22年5月に横浜市西区のみなとみらい地区へ移転したばかりの「いすゞ(ず)自動車」も、3月にフルモデルチェンジした小型トラック「エルフ」を展示。AT車は従来、シングルクラッチの6速AMT(自動化した手動変速機)を搭載していたが、新型では9速DCT(デュアルクラッチトランスミッション)の「ISIM」に変更。エンジンの回転数を抑えて燃費を改善するほか、変速時の駆動力の途切れを大幅に少なくし、スムーズな加速を実現した。
エンジンと協調制御も進化している。
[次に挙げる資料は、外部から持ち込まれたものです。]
-- ==== Sys2Proof/Decode.lean ====
section
/-! DEFINITION. The decoder of 30 R79, total on every command word, and the encoder, both written from the tables of
30 R75 and R76. A word outside the command map decodes to `reserved` with that word: rejected by name. -/

namespace Sys2Proof

/-- `op = w[11:9]` (30 R75). -/
def opField (w : CommandWord) : BitVec 3 := w.extractLsb' 9 3

/-- `v = w[8]` (30 R75). -/
def vField (w : CommandWord) : BitVec 1 := w.extractLsb' 8 1

/-- `d = w[7:0]` (30 R75). -/
def dField (w : CommandWord) : Byte := w.extractLsb' 0 8

/-- `op[11:9] v[8] d[7:0]`: a word from its three fields (30 R75). -/
def commandWord (op : BitVec 3) (v : BitVec 1) (d : Byte) : CommandWord := op ++ v ++ d

/-- The channel that `d[0]` of an RXRESET names: 0 is A, 1 is B (30 R75). -/
def channelOfBit (x : BitVec 1) : Channel := if x = 0#1 then .a else .b

/-- The `d` field of `RXRESET c` (30 R76: `0000000c`). -/
def channelByte : Channel → Byte
  | .a => 0x00#8
  | .b => 0x01#8

/-- Decoding (30 R79): total, in the order of the spec's pseudocode. TX and CRC take their side operands from the
ports (30 R77); the other commands ignore the ports. -/
def decode (c : Command) : Instr :=
  let op := opField c.word
  let v := vField c.word
  let d := dField c.word
  if op = 0b000#3 ∧ v = 0#1 ∧ d = 0#8 then .step
  else if op = 0b000#3 ∧ v = 1#1 then .stepB d
  else if op = 0b001#3 ∧ v = 0#1 ∧ d.extractLsb' 1 7 = 0#7 then .rxreset (channelOfBit (d.extractLsb' 0 1))
  else if op = 0b010#3 ∧ v = 0#1 ∧ d = 0#8 then .tx c.ports.txPayload
  else if op = 0b011#3 ∧ v = 0#1 ∧ d = 0#8 then .crc c.ports.crcData c.ports.crcLen
  else if op = 0b111#3 ∧ v = 0#1 ∧ d = 0#8 then .reset
  else .reserved c.word

/-- The word of a command (30 R76). -/
def encodeWord : Instr → CommandWord
  | .step => commandWord 0b000#3 0#1 0#8
  | .stepB b => commandWord 0b000#3 1#1 b
  | .rxreset c => commandWord 0b001#3 0#1 (channelByte c)
  | .tx _ => commandWord 0b010#3 0#1 0#8
  | .crc _ _ => commandWord 0b011#3 0#1 0#8
  | .reset => commandWord 0b111#3 0#1 0#8
  | .reserved w => w

/-- Side ports that carry nothing. -/
def emptyPorts : SidePorts := { txPayload := [], crcData := [], crcLen := 0 }

/-- The side ports of a command (30 R77): TX puts its payload there, CRC its data and its length. -/
def encodePorts : Instr → SidePorts
  | .step => emptyPorts
  | .stepB _ => emptyPorts
  | .rxreset _ => emptyPorts
  | .tx payload => { emptyPorts with txPayload := payload }
  | .crc data len => { emptyPorts with crcData := data, crcLen := len }
  | .reset => emptyPorts
  | .reserved _ => emptyPorts

/-- The command that the driver issues for an instruction: its word and its side operands. -/
def encode (i : Instr) : Command := { word := encodeWord i, ports := encodePorts i }

/-- Side operands of zeros under a configuration (log 13): a transmit payload of the required length with every byte
zero, and an empty checksum operand. They stand for "every operand bit above the command word is 0". -/
def zeroPorts (cfg : Config) : SidePorts :=
  { txPayload := List.replicate (cfg.specTx.totalSize - 4) 0#8, crcData := [], crcLen := 0 }

/-- The instruction the decoder reads from an opcode-table word of `nbits` bits. A command word has 12 bits (30 R75),
so a number that does not fit in 12 bits is no command word and gives `none`. -/
def decodeTableWord (nbits w : Nat) : Option Instr :=
  if w < 2 ^ nbits ∧ w < 4096 then
    some (decode { word := BitVec.ofNat 12 w, ports := zeroPorts Config.default })
  else none

end Sys2Proof
end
変速時にエンジン回転を合わせ、特に上り坂で加速する場合などに駆動力の途切れが大幅に少なくなり、乗用車並みのスムーズさだとする。
関連会社を相模原市緑区大山町に置くスリーボンド(八王子市南大沢)は、EVのモーター部品や車体構造材の向けの接着剤のほか、植物や貝殻など生物資源を原料として使用したバイオマス接着剤も展示した。
同会の大津啓司会長(本田技術研究所社長)は、開会宣言で「今や避けては通れない地球規模の課題を乗り越え、持続可能な社会にしていくためには、競争と循環が鍵になると考えている。裾野が広く、社会に与える影響も大きい自動車産業において、カーボンニュートラルを実現するためには、ライフサイクル全体で脱炭素化をしていく必要がある」と話した。